There was a lack of referral to the multidisciplinary team as indicated by 26% of the participants who indicated that they have never referred ESRD patients to the MDT.
Recommendations for Healthcare Management
It is critical for ESRD patients to adhere to treatment regimens to improve their QOL.Healthcare management and practitioners play an important role by ensuring that the available programmes for increasing adherence such as health education, group support and home visits are implemented regularly, and families of the patients are also involved in support [76]. Patients can benefit from these programmes and support groups particularly can assist them in coping with the struggles of their condition. Transport of patients to the treatment centre has been emphasised by the participants as being problematic in adherence to treatment regimens by end-stage renal patients. Arriving on time for dialysis sessions by patients will assist them in completing the four- hour sessions of treatment as prescribed. Healthcare management is to have quarterly meetings with Emergency Medical Services (EMS) management where they will be able to identify gaps, plan, implement and evaluate the implemented strategies to improve transport problems for renal patients. It is further recommended that daily interaction among doctors and patients on the importance of following the recommended diet, fluids and medications be strengthened to improve adherence to treatment regimens for ESRD patients. A compliance team is necessary to monitor treatment adherence. It is also recommended that procedures and guidelines for the management of ESRD patients should be communicated and then implemented by healthcare practitioners. Health education of patients and mentorship of healthcare professionals need to be strengthened.
Monitoring and evaluation of the healthcare system need to be active and involved in the delivery of renal services. Nurses, doctors, and ambulance drivers need to be debriefed regularly to improve communication and attitudes towards renal patients.
Recommendations for Further Research
This investigation added to the wealth of information on increasing adherence to treatment regimens by ESSRD patients.
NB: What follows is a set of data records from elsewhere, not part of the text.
-- ==== Sys2Proof/Machine/Step.lean ====
section
/-! DEFINITION. One step of the machine under the default interrupt model, and the state with a word
placed where the next step fetches it (spec/60_exceptions.md R283, spec/70_reset_and_hazards.md R314,
R315). -/

namespace Sys2Proof.Machine

/-- One step of the machine: `stepUnder` with the default instance of `IntModel` (60_exceptions.md R283),
whose environment at this boundary is the head of `requests`, spent by the step. -/
def step (s : State) : Host.Outcome State Fault Refusal :=
  stepUnder defaultIntModel s.requestPresent s.pastBoundary

/-- `s` with the instruction word given as the number `w` placed at pc, where the next step fetches.
An instruction of the table is one 16-bit word; bits above `nbits` are zero. -/
def State.withFetchWord (s : State) (nbits w : Nat) : State :=
  s.placeAtPc (BitVec.ofNat 16 (w % 2 ^ nbits))

end Sys2Proof.Machine
end

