-- ==== Sys2Proof/Safety.lean ====
section
/-! DEFINITION. What counts as a good state and a safe run, in the terms claims use: the invariant of
the two memories, the absence of an interrupt request, and runs that meet no refusal
(spec/70_reset_and_hazards.md R315). -/

namespace Sys2Proof.Machine

/-- Both memories are in canonical form: equal contents are equal data. -/
def State.Inv (s : State) : Prop := s.dmem.wf = true ∧ s.pmem.wf = true

/-- The environment presents no request at any coming boundary: the hypothesis that 60_exceptions.md
R283 asks of a claim about code that runs with I = 1. -/
def State.Undisturbed (s : State) : Prop := ∀ present ∈ s.requests, present = false

/-- The machine has stepped from `s` to `t`. -/
def Stepped (s t : State) : Prop := step s = .next t

/-- `n` steps from `s` meet no refusal. Reaching the halted state, which has no step, is safe: it is
one of the three ways a run ends (70_reset_and_hazards.md R315). -/
def SafeRun (n : Nat) (s : State) : Prop := ∀ r, Host.Core.run Sys2Proof.core n s ≠ .refused r

end Sys2Proof.Machine
end

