/-- A core instruction with no documented form under the pending prefix is refused before its operands
are looked at, and a prefix word after a prefix word by its own name (40_prefix.md R128, decision D15;
60_exceptions.md R285). -/
def Obligations.UndocumentedPrefixRefused : Prop :=
  ∀ (i : Instr) (s : State), i.format ≠ .reserved → i.format ≠ .notImplemented →
    i.runsUnder s.pfx = false →
    exec i s = .refused (if i.format = .p then .prefixAfterPrefix else .prefixUndocumented)

/-- A 16-bit data access to an odd address is refused with nothing read or written, for every
instruction that makes one (20_memory.md R56, decision D5; R57). -/
def Obligations.MisalignedWordRefused : Prop :=
  ∀ (i : Instr) (s : State) (a : Word), wordAddress i s = some a → a.toNat % 2 = 1 →
    exec i s = .refused .misalignedWord

/-- A data access outside `DMEM_RANGE` is refused, a misaligned one first by its own name (20_memory.md
R50, decision D6; that a word needs both of its bytes is the model's reading, assumption log 17). -/
def Obligations.UnpopulatedAccessRefused : Prop :=
  ∀ (i : Instr) (s : State) (a : Word),
    (wordAddress i s = some a → a.toNat % 2 = 0 →
      s.dataPopulated a = false ∨ s.dataPopulated (a + 1) = false →
      exec i s = .refused .unpopulatedAddress) ∧
    (byteAddress i s = some a → s.dataPopulated a = false → exec i s = .refused .unpopulatedAddress)

/-- An instruction is never stopped by a fault, and by no refusal outside the reasons 60_exceptions.md
R281 gives for instructions: never `interruptEntryUnspecified`, never a missing meaning. -/
def Obligations.InstructionsStopOnlyByName : Prop :=
  ∀ (i : Instr) (s : State), (∀ r, exec i s ≠ .fault r) ∧
    ∀ r, exec i s = .refused r → r ∈ [.prefixAfterPrefix, .reservedEncoding, .notImplemented,
      .prefixUndocumented, .registerField7, .misalignedWord, .unpopulatedAddress, .retiUnspecified]

/-! ### The step -/

/-- A STEP RUNS THE DECODED INSTRUCTION: a running machine at a boundary where no request is accepted,
with pc populated, executes the instruction that the word at pc decodes to under PFX, on the state
whose input for this boundary is spent. -/
def Obligations.StepRunsDecoded : Prop :=
  ∀ (s : State) (i : Instr), s.halted = false → s.acceptsRequest = false →
    s.progPopulated s.pc = true → decode s.pfx (s.progAt s.pc) = i →
    step s = exec i { s with requests := s.requests.tail }

/-- The boundary (60_exceptions.md R284, R286, decisions D16, D19): a request presented with I = 1, PFX
none and H = 0 is refused for want of an entry; with I = 0, or a prefix pending, or no request, the
boundary is passed and a fetch outside `PMEM_RANGE` is refused before all else (R285). -/
def Obligations.BoundaryGating : Prop :=
  ∀ s : State, s.halted = false →
    (s.requests.head? = some true → s.status.i = true → s.pfx = none →
      step s = .refused .interruptEntryUnspecified) ∧
    (s.requests.head? ≠ some true ∨ s.status.i = false ∨ s.pfx ≠ none →
      step s ≠ .refused .interruptEntryUnspecified ∧
      (s.progPopulated s.pc = false → step s = .refused .unpopulatedAddress))

/-- The open parameter `IntModel` (60_exceptions.md R283, R284, R286, R287, decision D19; that entry is a
step of its own is assumption log 27): a step under any instance, in any environment. A halted machine
has no step. A request presented with I = 1 and no prefix pending is answered by the instance's entry.
Otherwise the instruction fetched runs: `reti` as the instance's return, unless a prefix is pending,
and every other one as its own meaning. The machine's step is the one under the default instance, whose
request is free and whose entry and return refuse. -/
def Obligations.StepUnderAnyIntModel : Prop :=
  (∀ (ε : Type) (m : IntModel ε) (env : ε) (s : State),
    (s.halted = true → stepUnder m env s = .fault .halted) ∧
    (s.halted = false → m.request env s = true → s.status.i = true → s.pfx = none →
      (∀ t, m.enter s = .ok t → stepUnder m env s = .next t) ∧
      (∀ r, m.enter s = .error r → stepUnder m env s = .refused r)) ∧
    (s.halted = false → m.request env s = false ∨ s.status.i = false ∨ s.pfx ≠ none →
      (s.progPopulated s.pc = false → stepUnder m env s = .refused .unpopulatedAddress) ∧
      (s.progPopulated s.pc = true → decode s.pfx (s.progAt s.pc) ≠ .reti →
        stepUnder m env s = exec (decode s.pfx (s.progAt s.pc)) s) ∧
      (s.progPopulated s.pc = true → decode s.pfx (s.progAt s.pc) = .reti →
        (s.pfx ≠ none → stepUnder m env s = .refused .prefixUndocumented) ∧
        (s.pfx = none →
          (∀ t, m.resume s = .ok t → stepUnder m env s = .next t) ∧
          (∀ r, m.resume s = .error r → stepUnder m env s = .refused r))))) ∧
  (∀ s : State, step s = stepUnder defaultIntModel s.requestPresent s.pastBoundary) ∧
  (∀ (present : Bool) (s : State), defaultIntModel.request present s = present ∧
    defaultIntModel.enter s = .error .interruptEntryUnspecified ∧
    defaultIntModel.resume s = .error .retiUnspecified)

/-- `withFetchWord` stands for loading a word: on a running, unprefixed, undisturbed state with pc
populated the next step runs the instruction the word decodes to, with the input of this boundary
spent. -/
def Obligations.FetchWordRuns : Prop :=
  ∀ (s : State) (w : Word), s.halted = false → s.pfx = none → s.Undisturbed →
    s.progPopulated s.pc = true →
    step (s.withFetchWord 16 w.toNat) =
      exec (decode none w) { s.withFetchWord 16 w.toNat with requests := s.requests.tail }

/-- Reset (10_state.md R38, 70_reset_and_hazards.md R310, decision D22). As an event it takes every machine,
whatever its state, to the open parameters `RESET_PC`, `RESET_SP`, `RESET_I`, no pending prefix and H = 0,
any values of the registers, the other flags and data memory, and the program words it had; that it
leaves the model's own fields is the model's choice (assumption log 28). `State.reset` is what it gives
of itself for the values the model chose. Of those the spec fixes no pending prefix and H = 0; the rest
is the model's choice: pc, SP and I at its launch values (assumption log 5 to 7); the registers and the
other flags (log 8, 9); the open parameters, little, the word after the branch word, and every data and
program address populated (log 1 to 3); no request presented (log 13); no draw made (log 12); nothing
listed in either memory, so that every cell holds its free launch value (log 10, 11). -/
def Obligations.ResetState : Prop :=
  State.reset.pfx = none ∧ State.reset.halted = false ∧ State.reset.pc = 0 ∧ State.reset.sp = 0x1000 ∧
  State.reset.status = ⟨false, false, false, false, false, false, false⟩ ∧
  (∀ r, State.reset.regs.get r = 0) ∧
  (∀ a, State.reset.byteAt a = Config.launchByte a) ∧ (∀ a, State.reset.progAt a = Config.launchWord a) ∧
  State.reset.params.byteOrder = .little ∧ State.reset.params.brBase = .nextWord ∧
  (∀ a, State.reset.dataPopulated a = true) ∧ (∀ a, State.reset.progPopulated a = true) ∧
  State.reset.requests = [] ∧ State.reset.draws = 0 ∧
  State.reset.params.resetPc = 0 ∧ State.reset.params.resetSp = 0x1000 ∧
  State.reset.params.resetI = false ∧
  (∀ (ε : Type) (m : IntModel ε) (l : Launch) (s : State), ∃ t, advance m (.reset l) s = .next t ∧
    t.pc = s.params.resetPc ∧ t.sp = s.params.resetSp ∧
    t.status = ⟨s.params.resetI, l.v, l.s, l.c, l.z, l.ac, l.az⟩ ∧ t.pfx = none ∧ t.halted = false ∧
    t.regs = l.regs ∧ (∀ a, t.byteAt a = (l.dmem.read? a.toNat).getD (Config.launchByte a)) ∧
    (∀ a, t.progAt a = s.progAt a) ∧ t.params = s.params ∧ t.requests = s.requests ∧
    t.draws = s.draws) ∧
  State.reset.resetTo .chosen = State.reset

/-- The invariant of the memories holds in `State.reset`, and after a reset of any machine it holds for
whose launch values list data memory canonically. -/
def Obligations.ResetHoldsInv : Prop :=
  State.reset.Inv ∧ ∀ (l : Launch) (s : State), s.Inv → l.dmem.wf = true → (s.resetTo l).Inv

/-- AN INVARIANT THAT EVERY STEP KEEPS: from every state whose memories are in canonical form, a step
gives such a state. -/
def Obligations.StepKeepsInv : Prop := ∀ s t : State, s.Inv → Stepped s t → t.Inv

/-- Canonical memories with the same contents are the same data, in either memory: listing every
address's cell determines the list. -/
def Obligations.CanonicalMemoriesEqual : Prop :=
  ∀ (w : Nat) (m n : Mem w), m.wf = true → n.wf = true → (∀ a, m.read? a = n.read? a) → m = n

/-! ### What an instruction leaves unchanged, and rules of the whole machine -/

/-- REGISTER FRAME: an instruction that completes leaves every general register but its destination. -/
def Obligations.RegisterFrame : Prop :=
  ∀ (i : Instr) (s t : State), exec i s = .next t →
    ∀ r, destination i ≠ some (fieldOfReg r) → t.regs.get r = s.regs.get r

/-- FLAG FRAME (10_state.md R26, decision D12; R28): V, S, C, Z change only under the instructions that
update SR; AC, AZ only under those that update SR and AR, which are among them; I only under `eint`
and `dint`. -/
def Obligations.FlagFrame : Prop :=
  ∀ (i : Instr) (s t : State), exec i s = .next t →
    (updatesSR i = false → t.status.v = s.status.v ∧ t.status.s = s.status.s ∧
      t.status.c = s.status.c ∧ t.status.z = s.status.z) ∧
    (updatesAR i = false → t.status.ac = s.status.ac ∧ t.status.az = s.status.az) ∧
    (i ≠ .eint → i ≠ .dint → t.status.i = s.status.i)

/-- MEMORY FRAME (20_memory.md R57, R58): an instruction that does not store leaves every byte of data
memory; one that stores a word leaves every byte but the two at the address its meaning computes, one
that stores a byte every byte but that one. -/
def Obligations.MemoryFrame : Prop :=
  ∀ (i : Instr) (s t : State), exec i s = .next t →
    (stores i = false → ∀ b, t.byteAt b = s.byteAt b) ∧
    (stores i = true → ∀ a, wordAddress i s = some a →
      ∀ b, b ≠ a → b ≠ a + 1 → t.byteAt b = s.byteAt b) ∧
    (stores i = true → ∀ a, byteAddress i s = some a → ∀ b, b ≠ a → t.byteAt b = s.byteAt b) ∧
    (stores i = true → wordAddress i s ≠ none ∨ byteAddress i s ≠ none)

/-- FRAME of the rest: program memory and the open parameters never change (20_memory.md R53, R64); an
instruction leaves the environment's requests; H changes only under `halt`; SP only under `push`,
`pop`, `call`, `ret`; PFX is none after every instruction but a prefix word (40_prefix.md R123); a draw
is made only by a logic instruction. -/
def Obligations.RestFrame : Prop :=
  ∀ (i : Instr) (s t : State), exec i s = .next t →
    t.pmem = s.pmem ∧ t.params = s.params ∧ t.requests = s.requests ∧
    (i ≠ .halt → t.halted = s.halted) ∧
    ((∀ d, i ≠ .pushR d ∧ i ≠ .popR d ∧ i ≠ .callR d) → (∀ a, i ≠ .callK a) → i ≠ .ret → t.sp = s.sp) ∧
    t.pfx = i.leavesPfx ∧
    t.draws = if isLogic i then s.draws + 1 else s.draws

/-- No step writes program memory, so every fetch from an address returns the word the launch state put
there (20_memory.md R64, derived there), and no step changes the open parameters. -/
def Obligations.StepKeepsProgram : Prop :=
  ∀ s t : State, Stepped s t → t.params = s.params ∧ ∀ a, t.progAt a = s.progAt a

/-- The only changes to SP are steps of -2 and +2 (10_state.md R23, derived there), so its parity never
changes. -/
def Obligations.StackPointerSteps : Prop :=
  ∀ s t : State, Stepped s t →
    (t.sp = s.sp ∨ t.sp = s.sp - 2 ∨ t.sp = s.sp + 2) ∧ t.sp.getLsbD 0 = s.sp.getLsbD 0

/-- A prefix affects exactly the one word that follows it: a step from a pending prefix leaves none, and
a step leaves one only by running a prefix word (40_prefix.md R123, decision D16). -/
def Obligations.PrefixLivesOneWord : Prop :=
  ∀ s t : State, Stepped s t →
    (s.pfx ≠ none → t.pfx = none) ∧
    (∀ p, t.pfx = some p → s.fetch = .ok (if p.zero then .pfixzK p.imm else .pfixK p.imm))

/-- Where pc goes (10_state.md R24, 00_scope.md R13, decision D7): past the word by one, unless the
instruction is a branch, jump, call or return. -/
def Obligations.PcAdvancesByOne : Prop :=
  ∀ (i : Instr) (s t : State), exec i s = .next t →
    (∀ cc a, i ≠ .brCk cc a ∧ i ≠ .jmpK a ∧ i ≠ .callK a) → (∀ d, i ≠ .jmpR d ∧ i ≠ .callR d) → i ≠ .ret →
    t.pc = s.pc + 1

/-- States that agree on Z, C, AC, I and on S xor V, and on everything but the flags, are
indistinguishable to every instruction and every step (10_state.md R32, derived there). -/
def Obligations.FlagsIndistinguishable : Prop :=
  ∀ s t : State, Alike s t →
    (∀ i, AlikeOutcomes (exec i s) (exec i t)) ∧ AlikeOutcomes (step s) (step t)

/-- With I = 0 no environment can stop the machine: whatever requests it presents, a step has the same
outcome but for the input it spends (60_exceptions.md R283: "code that runs with I = 0 throughout needs
no hypothesis"). -/
def Obligations.DisabledInterruptsAreInvisible : Prop :=
  ∀ (s : State) (env : List Bool), s.status.i = false →
    (∀ r, step s = .refused r ↔ step { s with requests := env } = .refused r) ∧
    (∀ t, step s = .next t → step { s with requests := env } = .next { t with requests := env.tail })
end

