theorem alike_perform_setStatus (h : StatusAlike s.status y) (e : Effect) :
    Alike (s.perform e) ((s.setStatus y).perform e) := by
  refine alike_iff.2 ⟨_, perform_setStatus s y e, ?_⟩
  rw [perform_status]
  exact h.statusAfter s.draws e

theorem alikeOutcomes_exec (h : Alike s t) (i : Instr) : AlikeOutcomes (exec i s) (exec i t) := by
  obtain ⟨y, rfl, hy⟩ := alike_iff.1 h
  rw [exec_eq_plan, exec_eq_plan, plan_setStatus hy]
  cases s.plan i with
  | error r => exact rfl
  | ok e =>
    rw [bind_ok, bind_ok, State.checkThenPerform, State.checkThenPerform, checkAccess_setStatus]
    cases s.checkAccess e with
    | error r => exact rfl
    | ok u => exact alike_perform_setStatus hy e

theorem alike_pastBoundary (h : Alike s t) : Alike s.pastBoundary t.pastBoundary := by
  obtain ⟨y, rfl, hy⟩ := alike_iff.1 h
  exact alike_iff.2 ⟨y, rfl, hy⟩

/-- What a boundary and a fetch read is the same in alike states. -/
theorem boundary_eq_of_alike (h : Alike s t) :
    t.halted = s.halted ∧ t.acceptsRequest = s.acceptsRequest ∧ t.fetch = s.fetch := by
  obtain ⟨_, rfl, _, _, _, rfl, -⟩ := alike_iff.1 h
  exact ⟨rfl, rfl, rfl⟩

theorem alikeOutcomes_step (h : Alike s t) : AlikeOutcomes (step s) (step t) := by
  obtain ⟨hhalted, haccepts, hfetch⟩ := boundary_eq_of_alike h
  obtain hrun | hrun := Bool.eq_false_or_eq_true s.halted
  · rw [step_of_halted hrun, step_of_halted (hhalted.trans hrun)]
    exact rfl
  obtain hacc | hacc := Bool.eq_false_or_eq_true s.acceptsRequest
  · rw [step_of_acceptsRequest hacc, step_of_acceptsRequest (haccepts.trans hacc)]
    exact rfl
  cases hword : s.fetch with
  | error r =>
    rw [step_of_fetch_error hrun hacc hword,
      step_of_fetch_error (hhalted.trans hrun) (haccepts.trans hacc) (hfetch.trans hword)]
    exact rfl
  | ok i =>
    rw [step_of_fetch_ok hrun hacc hword,
      step_of_fetch_ok (hhalted.trans hrun) (haccepts.trans hacc) (hfetch.trans hword)]
    exact alikeOutcomes_exec (alike_pastBoundary h) i

end

/-- Settles O59: neither the plan nor the access of an instruction tells alike states apart, nor does the
boundary. -/
theorem flagsIndistinguishable : Obligations.FlagsIndistinguishable := fun _ _ h =>
  ⟨alikeOutcomes_exec h, alikeOutcomes_step h⟩

end Sys2Proof.Machine
end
More research is needed to investigate the unit costs of hospitalization for renal patients caused by failure to adhere to treatment, as well as the benefits of decentralizing nephrology therapy into district hospitals throughout the Limpopo province.
Limitations of the Study
Delay in obtaining permission from the two ethical committees, Polokwane/Mankweng and the Department of Health, caused the researcher to work in a rush to collect data to meet the deadline of the given period of data collection. A person-to-person gathering of information may have introduced bias for the researcher as the respondents were familiar to the investigator. The study's use of the purposive sampling method was also a limitation as it has been linked with a high risk of bias during selection. It is suggested that subsequent investigations use different methods of sampling.
Conclusion
Considering all the information above, the objectives of the thesis have been met. An exploration of how healthcare management can improve adherence to ESRD treatment regimens among renal patients at Pietersburg Hospital has been done. Perceptions of healthcare management and healthcare providers were explored, and key challenges experienced by ESRD patients and the contributory factors concerning non-adherence to treatment regimens were identified. Strategies to improve adherence to ESRD treatment regimens among patients were recommended for implementation. It is assumed that if healthcare management can adopt the recommendations, adherence of ESRD patients to treatment regimens can be improved.